- PROBLEM DETAILS
Using the records provided below, locate and copy each line that contains the word "TrapInfo".

- STORED DATA
/-- The fault record as (offset, bytes, value) items from a base offset (R448, R450). -/
def recordItems (base : Nat) (g : Group) (t : TrapInfo) (stamp : BitVec 48) (inHandler rebuild : Bool) : List (Nat × Nat × Nat) :=
  let flags := if t.cause == .softTrap then t.code.toNat
    else (if rebuild then 64 else 0) + (if inHandler then 32 else 0) + (if t.write then 16 else 0) + (if t.fetch then 8 else 0) +
      (if t.deferred then 4 else 0) + (if t.done != 0 || !t.replies.isEmpty then 2 else 0) + (if t.addr.isSome then 1 else 0)
  [(base, 2, t.cause.code), (base + 2, 2, flags), (base + 4, 4, g.identity), (base + 8, 8, t.pc.toNat),
   (base + 16, 8, (t.addr.getD 0).toNat), (base + 24, 8, stamp.toNat), (base + 32, 32, t.lanes.toNat)]

def EState.code : EState → Nat
  | .free => 0 | .clean => 1 | .dirty => 2

/-- Sums `f k × 2^(n × k)` for k below `count`. -/
def packBits (n count : Nat) (f : Nat → Nat) : Nat := (List.range count).foldr (fun k acc => acc ||| (f k <<< (n * k))) 0

/-- The byte of the predicates of thread `t` (R456). -/
def predByte (x : Ctx) (t : Nat) : Nat := packBits 1 8 fun k => (x.preds[Fin.ofNat 8 k].getLsbD t).toNat

/-- Writes each (lane, value) pair as `n` bytes at base + n × lane, and 0 for the others. -/
def laneArea (base n : Nat) (l : List (Nat × Nat)) : List (Nat × Nat × Nat) :=
  (List.range 256).map fun t => (base + n * t, n, (l.lookup t).getD 0)

/-- The frame's fields beyond the record (R456). `maps` is the context whose entry map and states are recorded. -/
def frameItems (g : Group) (maps : Ctx) (t : TrapInfo) (restart : DWord) : List (Nat × Nat × Nat) :=
  let x := g.ctx
  [(64, 8, 0), (72, 8, 0), (80, 8, restart.toNat), (88, 8, x.fpmode.toNat), (96, 8, x.fpflags.toNat), (104, 8, x.storehash.toNat),
   (112, 8, packBits 1 4 fun k => (x.getC k).toNat), (120, 8, x.dstack.length + 2 ^ 8 * x.cstack.length),
   (128, 32, x.active.toNat), (160, 32, t.done.toNat),
   (192, 32, packBits 16 16 fun e =>
     let en := maps.entry e
     match en.map with
     | some v => v.toNat * 256 + 128 + en.st.code
     | none => 0),
   (224, 8, packBits 1 8 fun k => (x.slots[Fin.ofNat 8 k].mapped).toNat), (232, 4, t.iword.toNat), (236, 4, t.oword.toNat), (240, 16, 0)] ++
  (List.range 64).map (fun k => (256 + 8 * k, 8, (x.getS k).toNat)) ++
  (List.range 8).map (fun k => (768 + 8 * k, 8, (x.slots[Fin.ofNat 8 k].val).toNat)) ++
  (List.range 256).map (fun k => (1024 + k, 1, predByte x k)) ++
  laneArea 2048 8 (t.reqAddr.map fun a => (a.1, a.2.toNat)) ++
  laneArea 4096 16 (t.reqData.map fun a => (a.1, a.2.toNat)) ++
  laneArea 8192 16 (t.replies.map fun a => (a.1, a.2.toNat))

end Sys2Proof.Machine
end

- SOLUTION TO THE EXERCISE
def recordItems (base : Nat) (g : Group) (t : TrapInfo) (stamp : BitVec 48) (inHandler rebuild : Bool) : List (Nat × Nat × Nat) :=
def frameItems (g : Group) (maps : Ctx) (t : TrapInfo) (restart : DWord) : List (Nat × Nat × Nat) :=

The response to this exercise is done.